We can configure parameters as required, and the printed log, such as the following figure:

We can use Notepad to open and view the GC logs of a very short time. If it is to analyze the GC logs of a long time, it is a little difficult to open and view the GC logs with Notepad, so we need to use tools to analyze the logs. In general, it is easy to use GCViewer to open the log files and view the GC performance graphically. Through the tool we can see throughput, lag time, GC frequency, it is very intuitive to see the performance of GC.

GCeasy is also a more useful GC log analysis tool, just need to compress the log file, upload the official website can be analyzed online, here is the result of using a local GC log analysis:

The GC tuning

After analyzing the GC logs to find out the problems affecting performance, it’s time to focus on tuning. A few common tuning strategies are briefly introduced, mainly reducing the frequency of Minor GC and Full GCd.
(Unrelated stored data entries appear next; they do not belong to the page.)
-- ==== Sys2Proof/Machine/Bits.lean ====
section
/-!
DEFINITION. Bit fields of words, sign extension, saturation and byte order.
-/
namespace Sys2Proof.Machine

/-- The field of `len` bits from bit `lo` of a number. -/
def nbits (v lo len : Nat) : Nat := (v / 2 ^ lo) % 2 ^ len

/-- A number with its field of `len` bits from bit `lo` set to `x` (its low `len` bits). -/
def nput (v lo len x : Nat) : Nat :=
  v - nbits v lo len * 2 ^ lo + (x % 2 ^ len) * 2 ^ lo

/-- A bit of a number. -/
def nbit (v i : Nat) : Bool := v.testBit i

/-- The field of a word. -/
def wfield (w : Word) (lo len : Nat) : Nat := nbits w.toNat lo len

/-- A word with a field set. -/
def wput (w : Word) (lo len x : Nat) : Word := BitVec.ofNat 32 (nput w.toNat lo len x)

/-- A bit as a number. -/
def b2n (b : Bool) : Nat := if b then 1 else 0

/-- The number of a field of `len` bits read as two's complement. -/
def sgn (len v : Nat) : Int := if v % 2 ^ len < 2 ^ (len - 1) then ((v % 2 ^ len : Nat) : Int) else ((v % 2 ^ len : Nat) : Int) - ((2 ^ len : Nat) : Int)

/-- A two's complement field of `len` bits that holds an integer. -/
def unsgn (len : Nat) (x : Int) : Nat := (x % ((2 ^ len : Nat) : Int)).toNat

/-- An integer held to the range of a bound. -/
def clampI (lo hi x : Int) : Int := if x < lo then lo else if hi < x then hi else x

/-- A number held to a range (the nearer bound outside it). -/
def clampN (lo hi x : Nat) : Nat := if x < lo then lo else if hi < x then hi else x

/-- A count increased by n that saturates at the greatest value of its field. -/
def satAdd (len v n : Nat) : Nat := if v + n < 2 ^ len then v + n else 2 ^ len - 1

/-- The bits of w under a mask replaced by those of v. -/
def merge (w v mask : Word) : Word := (w &&& ~~~mask) ||| (v &&& mask)

/-- The masked write of R61: the low 16 bits take the written value where the bit 16 above is 1; under GEN7 the high
half is ignored and the low half written as given (R774). -/
def mrwWrite (gen7 : Bool) (w v : Word) : Word :=
  if gen7 then v &&& 0xFFFF#32
  else merge w v ((v >>> 16) &&& 0xFFFF#32) &&& 0xFFFF#32

/-- Little-endian bytes of a number. -/
def leBytes : Nat → Nat → List Byte
  | 0, _ => []
  | n + 1, v => BitVec.ofNat 8 v :: leBytes n (v / 256)

/-- The number that little-endian bytes spell. -/
def leNat : List Byte → Nat
  | [] => 0
  | b :: t => b.toNat + 256 * leNat t

/-- The count of ones among the low n bits. -/
def popcount (n v : Nat) : Nat := ((List.range n).filter (fun i => v.testBit i)).length

/-- One bit of a CRC-32 (R274), the polynomial 0x04C1_1DB7 taken least significant bit first as IEEE 802.3 sends bytes. -/
def crcBit (c : BitVec 32) : BitVec 32 := if c.getLsbD 0 then (c >>> 1) ^^^ 0xEDB88320#32 else c >>> 1

/-- A byte into a CRC-32. -/
def crcByte (c : BitVec 32) (b : Byte) : BitVec 32 :=
  (List.range 8).foldl (fun r _ => crcBit r) (c ^^^ b.zeroExtend 32)

/-- CRC-32 of bytes (R274). -/
def crc32 (l : List Byte) : BitVec 32 := ~~~(l.foldl crcByte 0xFFFFFFFF#32)

end Sys2Proof.Machine
end

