def Reg.SYS_D2DSTAT : Nat := 0x80000060
def Reg.SYS_D2DCNT : Nat := 0x80000064
def Reg.SYS_D2DREL : Nat := 0x80000068
def Reg.SYS_BUSERR : Nat := 0x80000040
def Reg.SYS_BUSADDR : Nat := 0x80000044
def Reg.ANG_EVT : Nat := 0x80030000
def Reg.ANG_EVTEN : Nat := 0x80030004
def Reg.ANG_STAT : Nat := 0x80030008
def Reg.ANG_CFG : Nat := 0x80030020
def Reg.ANG_SLIPLIM : Nat := 0x80030024
def Reg.ANG_SAMLAT : Nat := 0x80030028
def Reg.ANG_NOW : Nat := 0x80030030
def Reg.ANG_NOWH : Nat := 0x80030034
def Reg.ANG_SPEED : Nat := 0x80030038
def Reg.ANG_LASTERR : Nat := 0x8003003C
def Reg.ANG_SLIPCNT : Nat := 0x80030040
def Reg.ANG_REFERR : Nat := 0x80030044
def Reg.ANG_CMPARMA0 : Nat := 0x80030050
def Reg.ANG_CMPARMA1 : Nat := 0x80030054
def Reg.ANG_CMPARMB0 : Nat := 0x80030058
def Reg.ANG_CMPARMB1 : Nat := 0x8003005C
def Reg.ANG_BPR (k : Nat) : Nat := 0x80030060 + 4 * k
def Reg.ANG_WPO (k : Nat) : Nat := 0x80030100 + 4 * k
def Reg.MSQ_EVT (x : Act) : Nat := 0x80040000 + 0x10000 * x.idx
def Reg.MSQ_EVTEN (x : Act) : Nat := 0x80040004 + 0x10000 * x.idx
def Reg.MSQ_STAT (x : Act) : Nat := 0x80040008 + 0x10000 * x.idx
def Reg.MSQ_CTL (x : Act) : Nat := 0x80040020 + 0x10000 * x.idx
def Reg.MSQ_CFG (x : Act) : Nat := 0x80040024 + 0x10000 * x.idx
def Reg.MSQ_TMO (x : Act) : Nat := 0x80040028 + 0x10000 * x.idx
def Reg.MSQ_HEADS (x : Act) : Nat := 0x8004002C + 0x10000 * x.idx
def Reg.MSQ_CKBASE (x : Act) : Nat := 0x80040030 + 0x10000 * x.idx
def Reg.MSQ_SUBPC (x : Act) : Nat := 0x80040034 + 0x10000 * x.idx
def Reg.MSQ_SUBCTL (x : Act) : Nat := 0x80040038 + 0x10000 * x.idx
def Reg.MSQ_SUBGO (x : Act) : Nat := 0x8004003C + 0x10000 * x.idx
def Reg.MSQ_SUBRES (x : Act) : Nat := 0x80040040 + 0x10000 * x.idx
def Reg.MSQ_SLOTCMD (x : Act) : Nat := 0x80040044 + 0x10000 * x.idx
def Reg.MSQ_SLOTDONE (x : Act) : Nat := 0x80040048 + 0x10000 * x.idx
def Reg.MSQ_DOORBELL (x : Act) : Nat := 0x8004004C + 0x10000 * x.idx
def Reg.MSQ_SUBARG (x : Act) (k : Nat) : Nat := 0x80040050 + 0x10000 * x.idx + 4 * k
def Reg.MSQ_FLTPC (x : Act) : Nat := 0x80040060 + 0x10000 * x.idx
def Reg.MSQ_SLOTSTAT (x : Act) (k : Nat) : Nat := 0x80040080 + 0x10000 * x.idx + 4 * k
def Reg.MSQ_SLOTPC (x : Act) (k : Nat) : Nat := 0x800400C0 + 0x10000 * x.idx + 4 * k
def Reg.MSQ_MBOX (x : Act) (k : Nat) : Nat := 0x80040100 + 0x10000 * x.idx + 4 * k
def Reg.MSQ_SQCAUSE (x : Act) : Nat := 0x80040064 + 0x10000 * x.idx
def Reg.MSQ_SQLAST (x : Act) : Nat := 0x80040068 + 0x10000 * x.idx
def Reg.MSQ_SQCNT (x : Act) : Nat := 0x8004006C + 0x10000 * x.idx
def Reg.MSQ_ESC (x : Act) : Nat := 0x80040070 + 0x10000 * x.idx
def Reg.SYS_ESCCFG : Nat := 0x80000070
def Reg.SYS_ESCSTAT : Nat := 0x80000074
def Reg.UCS_EVT : Nat := 0x80060000
def Reg.UCS_EVTEN : Nat := 0x80060004
def Reg.UCS_STAT : Nat := 0x80060008
def Reg.UCS_USTEP : Nat := 0x80060020
def Reg.UCS_ROMVER : Nat := 0x80060024
def Reg.UCS_PATCH (x : Act) : Nat := 0x80060028 + 0x4 * x.idx
def Reg.UCS_SAPCTL (x : Act) : Nat := 0x80060030 + 0x10 * x.idx
def Reg.UCS_SAPADDR (x : Act) : Nat := 0x80060034 + 0x10 * x.idx
def Reg.UCS_SAPDATA (x : Act) : Nat := 0x80060038 + 0x10 * x.idx
def Reg.UCS_SAPWIN (x : Act) : Nat := 0x8006003C + 0x10 * x.idx
def Reg.UCS_CAPLAST : Nat := 0x80060050
def Reg.UCS_PARCNT : Nat := 0x80060054
def Reg.CH_EVT (n : Chan) : Nat := 0x80080000 + 0x10000 * n.val
def Reg.CH_EVTEN (n : Chan) : Nat := 0x80080004 + 0x10000 * n.val
def Reg.CH_STAT (n : Chan) : Nat := 0x80080008 + 0x10000 * n.val
def Reg.CH_CFG (n : Chan) : Nat := 0x80080020 + 0x10000 * n.val
def Reg.CH_SYNC (n : Chan) : Nat := 0x80080024 + 0x10000 * n.val
def Reg.CH_SMPAT (n : Chan) : Nat := 0x80080028 + 0x10000 * n.val
def Reg.CH_REDET (n : Chan) : Nat := 0x8008002C + 0x10000 * n.val
def Reg.CH_DEFECT (n : Chan) : Nat := 0x80080030 + 0x10000 * n.val
def Reg.CH_LOOPEN (n : Chan) : Nat := 0x80080034 + 0x10000 * n.val
def Reg.CH_RECCFG (n : Chan) : Nat := 0x80080038 + 0x10000 * n.val
def Reg.CH_TARGET (n : Chan) : Nat := 0x8008003C + 0x10000 * n.val
def Reg.CH_FE (n : Chan) : Nat := 0x80080040 + 0x10000 * n.val
def Reg.CH_EQADDR (n : Chan) : Nat := 0x80080044 + 0x10000 * n.val
def Reg.CH_EQDATA (n : Chan) : Nat := 0x80080048 + 0x10000 * n.val
def Reg.CH_AGC (n : Chan) : Nat := 0x8008004C + 0x10000 * n.val
def Reg.CH_TLOOP (n : Chan) : Nat := 0x80080050 + 0x10000 * n.val
def Reg.CH_FREC (n : Chan) (k : Nat) : Nat := 0x80080060 + 0x10000 * n.val + 4 * k
def Reg.CH_FRECPOP (n : Chan) : Nat := 0x80080070 + 0x10000 * n.val
def Reg.CH_FRECSTAT (n : Chan) : Nat := 0x80080074 + 0x10000 * n.val
def Reg.CH_SECTORS (n : Chan) : Nat := 0x80080080 + 0x10000 * n.val
def Reg.CH_SECTORSH (n : Chan) : Nat := 0x80080084 + 0x10000 * n.val
def Reg.CH_CNTR (n : Chan) : Nat := 0x80080088 + 0x10000 * n.val
def Reg.CH_CNTF (n : Chan) : Nat := 0x8008008C + 0x10000 * n.val
def Reg.WRP_EVT (x : Act) : Nat := 0x800C0000 + 0x10000 * x.idx
def Reg.WRP_EVTEN (x : Act) : Nat := 0x800C0004 + 0x10000 * x.idx
def Reg.WRP_STAT (x : Act) : Nat := 0x800C0008 + 0x10000 * x.idx
def Reg.WRP_CFG (x : Act) : Nat := 0x800C0020 + 0x10000 * x.idx
def Reg.WRP_PTBASE (x : Act) : Nat := 0x800C0024 + 0x10000 * x.idx
def Reg.WRP_ASSIST (x : Act) : Nat := 0x800C0028 + 0x10000 * x.idx
def Reg.WRP_LMON (x : Act) : Nat := 0x800C002C + 0x10000 * x.idx
def Reg.WRP_WGLIM (x : Act) : Nat := 0x800C0030 + 0x10000 * x.idx
def Reg.WRP_WGCTL (x : Act) : Nat := 0x800C0034 + 0x10000 * x.idx
def Reg.WRP_WGLAST (x : Act) : Nat := 0x800C0038 + 0x10000 * x.idx
def Reg.WRPA_SHOCK : Nat := 0x800C003C
def Reg.WRP_TORN (x : Act) (k : Nat) : Nat := 0x800C0050 + 0x10000 * x.idx + 4 * k
def Reg.WRP_TORNPOP (x : Act) : Nat := 0x800C0060 + 0x10000 * x.idx
def Reg.WRP_TORNSTAT (x : Act) : Nat := 0x800C0064 + 0x10000 * x.idx
def Reg.PLK_EVT (x : Act) : Nat := 0x800E0000 + 0x10000 * x.idx
def Reg.PLK_EVTEN (x : Act) : Nat := 0x800E0004 + 0x10000 * x.idx
def Reg.PLK_STAT (x : Act) : Nat := 0x800E0008 + 0x10000 * x.idx
def Reg.PLK_CFG (x : Act) : Nat := 0x800E0020 + 0x10000 * x.idx
def Reg.PLK_ADDR (x : Act) : Nat := 0x800E0024 + 0x10000 * x.idx
def Reg.PLK_REQ (x : Act) : Nat := 0x800E0028 + 0x10000 * x.idx
def Reg.PLK_RSP (x : Act) : Nat := 0x800E002C + 0x10000 * x.idx
def Reg.PLK_FLTCODE (x : Act) : Nat := 0x800E0030 + 0x10000 * x.idx
def Reg.PLK_CNT (x : Act) : Nat := 0x800E0034 + 0x10000 * x.idx
def Reg.PLK_WFADDR (x : Act) : Nat := 0x800E0038 + 0x10000 * x.idx
def Reg.LPE_EVT : Nat := 0x80100000
def Reg.LPE_EVTEN : Nat := 0x80100004
def Reg.LPE_STAT : Nat := 0x80100008
def Reg.LPE_CTL : Nat := 0x80100020
def Reg.LPE_REGION : Nat := 0x80100024
def Reg.LPE_SETTLE : Nat := 0x80100028
def Reg.LPE_SERVO : Nat := 0x8010002C
def Reg.LPE_SAT : Nat := 0x80100030
def Reg.LPE_FEUA : Nat := 0x80100034
def Reg.LPE_FELAS : Nat := 0x80100038
def Reg.LPE_FEHTR : Nat := 0x8010003C
def Reg.LPE_FEBUS : Nat := 0x80100040
def Reg.LPE_FESTAT : Nat := 0x80100044
def Reg.LPE_ILIM (x : Act) : Nat := 0x80100050 + 0x4 * x.idx
def Reg.LPE_SILIM : Nat := 0x80100058
def Reg.LPE_ARB (x : Act) : Nat := 0x80100060 + 0x4 * x.idx
def Reg.LPE_ARBS : Nat := 0x80100068
def Reg.LPE_OVR : Nat := 0x80100070
def Reg.LPE_DUP : Nat := 0x80100074
def Reg.LPE_RET : Nat := 0x80100078
def Reg.LPE_BANK : Nat := 0x80100080
def Reg.LPE_COEFADDR : Nat := 0x80100084
def Reg.LPE_COEFDATA : Nat := 0x80100088
def Reg.LPE_PES (x : Act) : Nat := 0x80100090 + 0x4 * x.idx
def Reg.LPE_POS (x : Act) : Nat := 0x80100098 + 0x4 * x.idx
def Reg.LPE_NCOEF (x : Act) (k : Nat) : Nat := 0x801000A0 + 0x20 * x.idx + 4 * k
def Reg.DRV_EVT : Nat := 0x80120000
def Reg.DRV_EVTEN : Nat := 0x80120004
def Reg.DRV_STAT : Nat := 0x80120008
def Reg.DRV_CFG : Nat := 0x80120020
def Reg.DRV_RETRACT : Nat := 0x80120024
def Reg.DRV_UACT : Nat := 0x80120028
def Reg.DRV_IVCM : Nat := 0x8012002C
def Reg.SPN_EVT : Nat := 0x80110000
def Reg.SPN_EVTEN : Nat := 0x80110004
def Reg.SPN_STAT : Nat := 0x80110008
def Reg.SPN_CTL : Nat := 0x80110020
def Reg.SPN_TARGET : Nat := 0x80110024
def Reg.SPN_RAMP : Nat := 0x80110028
def Reg.SPN_MOTOR : Nat := 0x8011002C
def Reg.SPN_LEVEL : Nat := 0x80110030
def Reg.SPN_START : Nat := 0x80110034
def Reg.SPN_CATCH : Nat := 0x80110038
def Reg.SPN_BRAKE : Nat := 0x8011003C
def Reg.SPN_BEMF : Nat := 0x80110040
def Reg.SPN_KENOM : Nat := 0x80110044
def Reg.SPN_KE : Nat := 0x80110048
def Reg.SPN_CMDSRC : Nat := 0x8011004C
def Reg.SPN_PIN : Nat := 0x80110050
def Reg.SPN_LOWV : Nat := 0x80110054
def Reg.SPN_SPEED : Nat := 0x80110058
def Reg.SPN_CNT : Nat := 0x8011005C
def Reg.SPN_CNT2 : Nat := 0x80110060
def Reg.PWR_EVT : Nat := 0x80010000
def Reg.PWR_EVTEN : Nat := 0x80010004
def Reg.PWR_STAT : Nat := 0x80010008
def Reg.PWR_VINCFG : Nat := 0x80010020
def Reg.PWR_LOWV : Nat := 0x80010024
def Reg.PWR_RET : Nat := 0x80010028
def Reg.PWR_RETCTL : Nat := 0x8001002C
def Reg.PWR_BUS : Nat := 0x80010030
def Reg.PWR_CHOP : Nat := 0x80010034
def Reg.PWR_CTL : Nat := 0x80010038
def Reg.PWR_BUDGET : Nat := 0x8001003C
def Reg.PWR_VIN : Nat := 0x80010040
def Reg.PWR_RAIL : Nat := 0x80010044
def Reg.PWR_CNT : Nat := 0x80010048
def Reg.THM_EVT : Nat := 0x80020000
def Reg.THM_EVTEN : Nat := 0x80020004
def Reg.THM_STAT : Nat := 0x80020008
def Reg.THM_CFG : Nat := 0x80020020
def Reg.THM_EDGES0 : Nat := 0x80020024
def Reg.THM_EDGES1 : Nat := 0x80020028
def Reg.THM_WARN : Nat := 0x8002002C
def Reg.THM_NTC : Nat := 0x80020030
def Reg.THM_BASELIM : Nat := 0x80020034
def Reg.THM_TS01 : Nat := 0x80020040
def Reg.THM_TS23 : Nat := 0x80020044
def Reg.THM_TS45 : Nat := 0x80020048
def Reg.THM_EXT : Nat := 0x8002004C
def Reg.THM_SHUT : Nat := 0x80020050
def Reg.THM_PEAK : Nat := 0x80020054
def Reg.MEM_EVT : Nat := 0x80140000
def Reg.MEM_EVTEN : Nat := 0x80140004
def Reg.MEM_STAT : Nat := 0x80140008
def Reg.MEM_CFG : Nat := 0x80140020
def Reg.MEM_CTL : Nat := 0x80140024
def Reg.MEM_ZFOFS : Nat := 0x80140028
def Reg.MEM_ZFLEN : Nat := 0x8014002C
def Reg.MEM_UEADDR : Nat := 0x80140030
def Reg.MEM_UEINFO : Nat := 0x80140034
def Reg.MEM_CETCTL : Nat := 0x80140038
def Reg.MEM_CETADDR : Nat := 0x8014003C
def Reg.MEM_CETCNT : Nat := 0x80140040
def Reg.MEM_SCRRNG : Nat := 0x80140044
def Reg.MEM_SCRCFG : Nat := 0x80140048
def Reg.MEM_SRAMERR : Nat := 0x8014004C
def Reg.MEM_CNT : Nat := 0x80140050
def Reg.BUF_EVT : Nat := 0x80150000
def Reg.BUF_EVTEN : Nat := 0x80150004
def Reg.BUF_STAT : Nat := 0x80150008
def Reg.BUF_POOL : Nat := 0x80150020
def Reg.BUF_FAILQ : Nat := 0x80150024
def Reg.BUF_SEGCTL : Nat := 0x80150028
def Reg.BUF_CNT : Nat := 0x8015002C
def Reg.HWD_EVT : Nat := 0x80170000
def Reg.HWD_EVTEN : Nat := 0x80170004
def Reg.HWD_STAT : Nat := 0x80170008
def Reg.HWD_MBCTL : Nat := 0x80170020
def Reg.HWD_MBCMD : Nat := 0x80170024
def Reg.HWD_MBRES : Nat := 0x80170028
def Reg.HWD_MBTMO : Nat := 0x8017002C
def Reg.HWD_CTL : Nat := 0x80170030
def Reg.HWD_BOOT : Nat := 0x80170034
def Reg.HWD_MBREQ (k : Nat) : Nat := 0x80170100 + 4 * k
def Reg.HWD_MBRSP (k : Nat) : Nat := 0x80170200 + 4 * k
def Reg.CPH_EVT : Nat := 0x80160000
def Reg.CPH_EVTEN : Nat := 0x80160004
def Reg.CPH_STAT : Nat := 0x80160008
def Reg.CPH_SLOTSEL : Nat := 0x80160020
def Reg.CPH_SLOTINFO : Nat := 0x80160024
def Reg.CPH_NSCFG0 : Nat := 0x80160028
def Reg.CPH_NSCFG1 : Nat := 0x8016002C
def Reg.CPH_LRADDR : Nat := 0x80160030
def Reg.CPH_LRDATA : Nat := 0x80160034
def Reg.CPH_JOBBASE : Nat := 0x80160038
def Reg.CPH_JOBPI : Nat := 0x8016003C
def Reg.CPH_JOBCI : Nat := 0x80160040
def Reg.CPH_UNTRUST : Nat := 0x80160044
def Reg.CPH_UNTRUSTINFO : Nat := 0x80160048
def Reg.CPH_CNT : Nat := 0x8016004C
def Reg.HIF_EVT : Nat := 0x80180000
def Reg.HIF_EVTEN : Nat := 0x80180004
def Reg.HIF_STAT : Nat := 0x80180008
def Reg.HIF_MGTCFG : Nat := 0x80180020
def Reg.HIF_MGTID (k : Nat) : Nat := 0x80180030 + 4 * k
def Reg.SAS_EVT : Nat := 0x80190000
def Reg.SAS_EVTEN : Nat := 0x80190004
def Reg.SAS_STAT : Nat := 0x80190008
def Reg.SAS_CFG : Nat := 0x80190020
def Reg.SAS_ADDRA : Nat := 0x80190028
def Reg.SAS_ADDRAH : Nat := 0x8019002C
def Reg.SAS_ADDRB : Nat := 0x80190030
def Reg.SAS_ADDRBH : Nat := 0x80190034
def Reg.SAS_CNT : Nat := 0x80190038
def Reg.PCIE_EVT : Nat := 0x801A0000
def Reg.PCIE_EVTEN : Nat := 0x801A0004
def Reg.PCIE_STAT : Nat := 0x801A0008
def Reg.PCIE_CFG : Nat := 0x801A0020
def Reg.PCIE_ID : Nat := 0x801A0024
def Reg.PCIE_CNT : Nat := 0x801A0028
def Reg.CCX_EVT : Nat := 0x801B0000
def Reg.CCX_EVTEN : Nat := 0x801B0004
def Reg.CCX_STAT : Nat := 0x801B0008
def Reg.CCX_CFG : Nat := 0x801B0020
def Reg.CCX_CTXBASE : Nat := 0x801B0024
def Reg.CCX_POPA : Nat := 0x801B0028
def Reg.CCX_POPB : Nat := 0x801B002C
def Reg.CCX_POPN : Nat := 0x801B0030
def Reg.CCX_CTXCMD : Nat := 0x801B0034
def Reg.CCX_CTXRES : Nat := 0x801B0038
def Reg.CCX_CNT : Nat := 0x801B003C
def Reg.SYS_ID : Nat := 0x80000080
def Reg.INTC_EVT : Nat := 0x801E0000
def Reg.INTC_EVTEN : Nat := 0x801E0004
def Reg.INTC_STAT : Nat := 0x801E0008
def Reg.INTC_THR : Nat := 0x801E0020
def Reg.INTC_CAUSE0 : Nat := 0x801E0024
def Reg.INTC_CAUSE1 : Nat := 0x801E0028
def Reg.INTC_SWI : Nat := 0x801E002C
def Reg.INTC_TMR0 : Nat := 0x801E0030
def Reg.INTC_TMR1 : Nat := 0x801E0034
def Reg.INTC_CORE : Nat := 0x801E0038
def Reg.INTC_WDCFG : Nat := 0x801E003C
def Reg.INTC_WDKICK : Nat := 0x801E0040
def Reg.INTC_SRCCFG (k : Nat) : Nat := 0x801E0100 + 4 * k
def Reg.INTC_PEND (k : Nat) : Nat := 0x801E0200 + 4 * k
def Reg.XSP_EVT : Nat := 0x801F0000
def Reg.XSP_EVTEN : Nat := 0x801F0004
def Reg.XSP_STAT : Nat := 0x801F0008
def Reg.XSP_CFG : Nat := 0x801F0020
def Reg.XSP_TMO : Nat := 0x801F0024
def Reg.XSP_FADDR : Nat := 0x801F0030
def Reg.XSP_MADDR : Nat := 0x801F0034
def Reg.XSP_MADDRH : Nat := 0x801F0038
def Reg.XSP_LEN : Nat := 0x801F003C
def Reg.XSP_CMD : Nat := 0x801F0040
def Reg.XSP_RESULT : Nat := 0x801F0044
def Reg.XSP_CNT : Nat := 0x801F0048
def Reg.XSP_PROTB (k : Nat) : Nat := 0x801F0060 + 8 * k
def Reg.XSP_PROTL (k : Nat) : Nat := 0x801F0064 + 8 * k
def Reg.DBG_EVT : Nat := 0x80200000
def Reg.DBG_EVTEN : Nat := 0x80200004
def Reg.DBG_STAT : Nat := 0x80200008
def Reg.DBG_UARTCFG : Nat := 0x80200020
def Reg.DBG_UARTTX : Nat := 0x80200024
def Reg.DBG_UARTRX : Nat := 0x80200028
def Reg.DBG_UARTCNT : Nat := 0x8020002C
def Reg.DBG_TRCCFG : Nat := 0x80200030
def Reg.DBG_TRCBASE : Nat := 0x80200034
def Reg.DBG_TRCWP : Nat := 0x80200038
def Reg.DBG_TRCLOST : Nat := 0x8020003C
def Reg.VALE_EVT : Nat := 0x801C0000
def Reg.VALE_EVTEN : Nat := 0x801C0004
def Reg.VALE_STAT : Nat := 0x801C0008
def Reg.VALE_CFG : Nat := 0x801C0020
def Reg.VALE_KEY : Nat := 0x801C0024
def Reg.VALE_PHOFS : Nat := 0x801C0028
def Reg.VALE_SEEKCLS : Nat := 0x801C002C
def Reg.VALE_CANCFG : Nat := 0x801C0030
def Reg.VALE_CTL : Nat := 0x801C0034
def Reg.VALE_MEMB : Nat := 0x801C0038
def Reg.VALE_MEMBH : Nat := 0x801C003C
def Reg.VALE_EFFOFS : Nat := 0x801C0040
def Reg.VALE_CNT : Nat := 0x801C0044
def Reg.RBK_EVT : Nat := 0x801D0000
def Reg.RBK_EVTEN : Nat := 0x801D0004
def Reg.RBK_STAT : Nat := 0x801D0008
def Reg.RBK_CFG : Nat := 0x801D0020
def Reg.RBK_FLASH : Nat := 0x801D0024
def Reg.RBK_CTL : Nat := 0x801D0028
def Reg.RBK_SNAPBASE : Nat := 0x801D002C
def Reg.RBK_WIN : Nat := 0x801D0030
def Reg.RBK_FWEV (k : Nat) : Nat := 0x801D0034 + 4 * k
def Reg.RBK_CNT : Nat := 0x801D0048
def Reg.SYS_EVT : Nat := 0x80000000
def Reg.SYS_EVTEN : Nat := 0x80000004
def Reg.SYS_STAT : Nat := 0x80000008
def Reg.SYS_MODE : Nat := 0x80000020
def Reg.SYS_MODEREQ : Nat := 0x80000024
def Reg.SYS_ACTCTL : Nat := 0x80000028
def Reg.SYS_RSTCTL : Nat := 0x8000002C
def Reg.SYS_RSTCAUSE : Nat := 0x80000030
def Reg.SYS_COMPAT : Nat := 0x80000034
def Reg.SYS_LOCK : Nat := 0x80000038
def Reg.SYS_UPDCTL : Nat := 0x8000003C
Reduce the Minor GC frequency

First of all, Minor GC is mainly aimed at object collection in Eden area. Since the space of the Cenozoic generation is generally small, Eden area will be full if it is very large, leading to a high frequency of Minor GC. Our solution is to increase the space of the Cenozoic generation to reduce the frequency of Minor GC. In the previous section on measuring GC performance metrics, we mentioned that increasing memory increases the lag time at collection time. Minor GC can also cause the application to freeze, but only for a very short time, so whether expanding the Eden region will cause the Minor GC to increase in time remains to be seen what happens in the next Minor GC.

Each Minor GC does two main things, scanning the new generation (A) and copying the living objects (B). The time consuming of copying objects is much higher than that of scanning objects. For example, if an object lives for 500ms in Eden, the frequency of Minor GC is 300ms once. Normally, the time of A+B is used in A Minor GC. At this time, we can expand Eden by analyzing GC logs. At this time, the object has been reclaimed in Eden area, so there is no need to copy the object, which saves the time of copying the living object. In this Minor GC, only the time of scanning the new generation is increased.

Summary: The duration of a single Minor GC depends more on the number of objects alive after GC than on the size of the Eden region. If there are more long-lived objects in the heap, the time for a single Minor GC will increase. If there are more short-lived objects in the heap, the time for a single Minor GC will not increase significantly, and the frequency of Minor GC will decrease.

Reduce the Full GC frequency

Full GC is usually triggered because there is not enough heap memory or too many old objects. Full GC also causes context switching. We have covered context switching in the previous article, and we know that context switching can degrade system performance. We can lower the frequency of Full GC in the following directions.

Reduce creating large objects: Sometimes, because of some programming conventions, it is easy to query a large object from the database at once for web display. This large object will be created directly in the old age, even in the new generation. Since the space of the new generation is usually very small, it will enter the old age through a Minor GC. Large objects like this can trigger Full GC, so make it a good habit to reduce queries for unnecessary fields.

Increase heap size: When the heap is low, increase the heap size directly by setting the initial size to the maximum heap size. This can significantly reduce the Full GC frequency /

The right GC collector: We’ve also covered a variety of collectors, and depending on our business scenario, choosing the right collector can often work well.

conclusion

Recycling is a complex subject that requires constant practice. After reading this article, you must have a certain understanding of garbage recycling. Let’s take action and practice our company’s development environment first.